Question: What do you consider to be examples of helpful/accurate representations of bipolar disorder in popular culture?

Answer: Kirk Douglas as Vincent van Gogh in Lust for Life, a 1956 film by Vincente Minnelli, is a fleshy portrayal of the bipolar painter, a surprising, detailed approach to the passionate miscues that defined van Gogh's alienation from others, his distress and decline.  The performance is not delicate at all, yet so sincere, serving the story well, in my opinion, by demonstrating how different van Gogh's sensibilities were to most everyone else around him.  His fractiousness and his whole-body immersion in his life's work paints a portrait of bipolar disorder hypo-mania that feels quite true to me.

     Camille Claudel, the Bruno Nuytten 1988 filmic depiction of a late 19th century French bipolar sculptor might be my favorite foray into the bipolar artist domain.  Isabelle Adjani plays Camille with a furious and fragile loveliness, a character for whom one cannot imagine such tragic fate as her midlife life sentence to an insane asylum.  The surrounding world in the storyline seems indisputably the mentally ill, misguided one, Camille herself, a casualty of her own faith in love and artistic vision. 

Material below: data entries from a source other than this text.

/-- A WICKET_LOOKUP of a bay session that passes R586 is accepted into its level; the parser of a die takes the next lookup or
message; a STRICT barrier not satisfied in time is given up; a lookup takes a bypass unit, is folded and leaves; its result is
placed in one write; an urgent message goes ahead of the standard ones (R343 to R350, R426, R596, R723, R724). -/
def Obligations.WicketOperationsComplete : Prop :=
  (∀ (s : State) (r : Req) (c : Caller) (b : Nat), (headerOf r.msg).op = 0x0610 → r.msg.length = 64 → s.takesLookups = true →
    isResponse r = false → s.lan.failsafe = false → s.repeated r = none → checkHead (fun op => op == 0x0610) r = none →
    checkKnown s specWicketLookup r = .pass c → c.bay = some b → s.bayState b = .opened →
    exec (.wicketLookup r) s = .next (s.acceptLookup r b c.handle)) ∧
  (∀ (s : State) (die : Nat), die ≤ 1 →
    (∀ x, s.wicketNext die = some (.lookup x) → exec (.wicketParse die) s = .next (s.parseLookup x)) ∧
    (∀ m, s.wicketNext die = some (.message m) → m.level ≠ 0 → exec (.wicketParse die) s = .next
      (({ s with dp.messages := s.dp.messages.filter fun y => y.id != m.id }).joinQueue m.req)) ∧
    (∀ m, s.wicketNext die = some (.message m) → m.level = 0 → exec (.urgentMessage die) s = .next { s with
      dp.messages := s.dp.messages.filter fun y => y.id != m.id
      net.stewardQueue := s.net.stewardQueue.takeWhile isUrgent ++ m.req :: s.net.stewardQueue.dropWhile isUrgent })) ∧
  (∀ (s : State) (no k : Nat) (x : Lookup) (t : Tab), s.sheaf no = none →
    (s.dp.lookups.find? fun x => x.no == no && x.phase == .waiting) = some x → x.tab = some t →
    (s.bay x.bay).work.barrierUs ≠ 0 → x.gaveUp = false → t.desc.relaxed = false → s.barrierMet t x.u = false →
    x.acceptedAt + 1000 * (s.bay x.bay).work.barrierUs ≤ s.dev.now →
    exec (.barrierTimeout no k) s = .next ((s.modLookup x.id fun y => { y with gaveUp := true }).giveUp x.bay t x.u)) ∧
  (∀ (s v : State) (no k : Nat) (x y : Sheaf) (g : Section), s.sheaf no = some x → x.isUpdate = false → x.phase = .accepted →
    (s.bay x.bay).work.barrierUs ≠ 0 → s.sheafOk x = true → v = s.loadSections no → v.sheaf no = some y →
    y.sections[k]? = some g → g.barrier = none → g.tab.desc.relaxed = false → v.barrierMet g.tab g.u = false →
    g.barrierAt + 1000 * (s.bay x.bay).work.barrierUs ≤ v.dev.now →
    exec (.barrierTimeout no k) s =
      .next ((v.modSection no k fun g => { g with barrier := some true }).giveUp x.bay g.tab g.u)) ∧
  (∀ (s : State) (id : Nat) (x : Lookup), findKey Lookup.id s.dp.lookups id = some x →
    (∀ g n fixed bad, x.phase = .fetching → x.sect = some g → s.lookupReady x g = true → s.freeBypass x.die x.level = some n →
      exec (.bypassFold ⟨id, fixed, bad⟩) s = .next ((s.modThresher n fun t => { t with bypass := some id }).modLookup id fun y =>
        { y with phase := .folding, unit := some n })) ∧
    (∀ g n fixed bad, x.phase = .folding → x.sect = some g → x.unit = some n →
      exec (.bypassFold ⟨id, fixed, bad⟩) s =
        .next (((s.modThresher n fun t => { t with bypass := none }).bypassErrors x g fixed bad).bypass x g)) ∧
    (x.phase = .placing →
      let data := x.record s.dev.now
      (x.lost = true → exec (.wicketResult id) s = .next (s.dropLookup id)) ∧
      (∀ m, x.lost = false → x.req.via = .mailbox m → s.regionHolds x.bay x.key x.off data.length true = true →
        exec (.wicketResult id) s = .next ((s.hostPlace x.key x.off data s.tth.resultRo x.die true).dropLookup id)) ∧
      (∀ q, x.lost = false →
        ((∃ n, x.req.via = .send n ∧ s.qp n = some q ∧ q.error = none ∧ q.session = x.session) ∨
          ∃ a b c d, x.req.via = .udp a b c d ∧ s.lowestRts x.session = some q) →
        exec (.wicketResult id) s = .next ((s.rdmaSend q x.off x.key data 0 (x.level == 0) true (some x.no) x.die).dropLookup id))))

/-- POWER_VOTE adds the caller's vote and wakes its domain, POWER_RELEASE takes it away; POWER_QUERY reports a domain;
POWER_CONFIG sets its fallow state and hysteresis, in flash too; CCLK_SET changes the operating point (R607, R621, R622, R625).
-/
def Obligations.PowerCommandsComplete : Prop :=
  ∀ (r : Req) (c : Caller) (s u : State) (p : List Byte) (b : Nat),
    (∀ i, domainIndex (u16At p 0) = some i →
      let v := voterOf (ctxOf c r p b)
      (Runs specPowerVote r c s u p b → zeroAt p 2 6 = true → bit (u.domain i).votes v = false →
        let w := (u.modDomain i fun d => { d with votes := d.votes + 2 ^ v, idleSince := u.dev.now }).wakeDomain i 0
        Fits c (w.domainAnswer i) → exec (.powerVote r) s = .next (w.answerOk r (w.domainAnswer i))) ∧
      (Runs specPowerRelease r c s u p b → zeroAt p 2 6 = true → bit (u.domain i).votes v = true →
        let w := u.modDomain i fun d => { d with votes := dropVote d.votes v, idleSince := u.dev.now }
        Fits c (w.domainAnswer i) → exec (.powerRelease r) s = .next (w.answerOk r (w.domainAnswer i))) ∧
      (Runs specPowerQuery r c s u p b → zeroAt p 2 6 = true →
        let d := u.domain i
        let body := leBytes 1 (domCode d.state) ++ leBytes 1 d.fallow ++ zeros 2 ++ leBytes 4 d.votes ++ leBytes 4 d.hysteresis
        Fits c body → exec (.powerQuery r) s = .next (u.answerOk r body)) ∧
      (Runs specPowerConfig r c s u p b → 1 ≤ u8At p 2 → u8At p 2 ≤ 3 → (u8At p 2 = 3 → i < 63) → zeroAt p 3 1 = true →
        (u32At p 4 = 0 ∨ (10 ≤ u32At p 4 ∧ u32At p 4 ≤ 10000000)) →
        let h := if u32At p 4 = 0 then 100 else u32At p 4
        let w := u.modDomain i fun d => { d with fallow := u8At p 2, hysteresis := h }
        exec (.powerConfig r) s =
          .next (({ w with flash.domCfg := putKey Prod.fst (i, u8At p 2, h) w.flash.domCfg } : State).answerOk r []))) ∧
    (Runs specCclkSet r c s u p b → u8At p 0 ≤ 2 → zeroAt p 1 7 = true → u.dev.cclkChange = none →
      let v : State := { u with dev.cclkSet := u8At p 0 }
      exec (.cclkSet r) s =
        .next ((if v.cclkTarget = v.dev.cclk then v else v.startCclk v.cclkTarget 0 none).answerOk r []))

     Maya Forbes' Infinitely Polar Bear from 2014 is a refreshing, non-sensationalized, bitter-sweet, modern cinematic portrait of a bipolar plight, its tone somewhat light-spirited, despite the ponderous life circumstances of the main character, Cameron, played by Mark Ruffalo.  The humor somehow plays itself out as a third party, an innocent, impartial bystander who may or may not understand the bipolar condition and reacts to some of its absurdity in a natural, unabashed way.  I experienced this film viscerally and loved how comfortable the director and cast seemed with the palette of pure bipolar colors.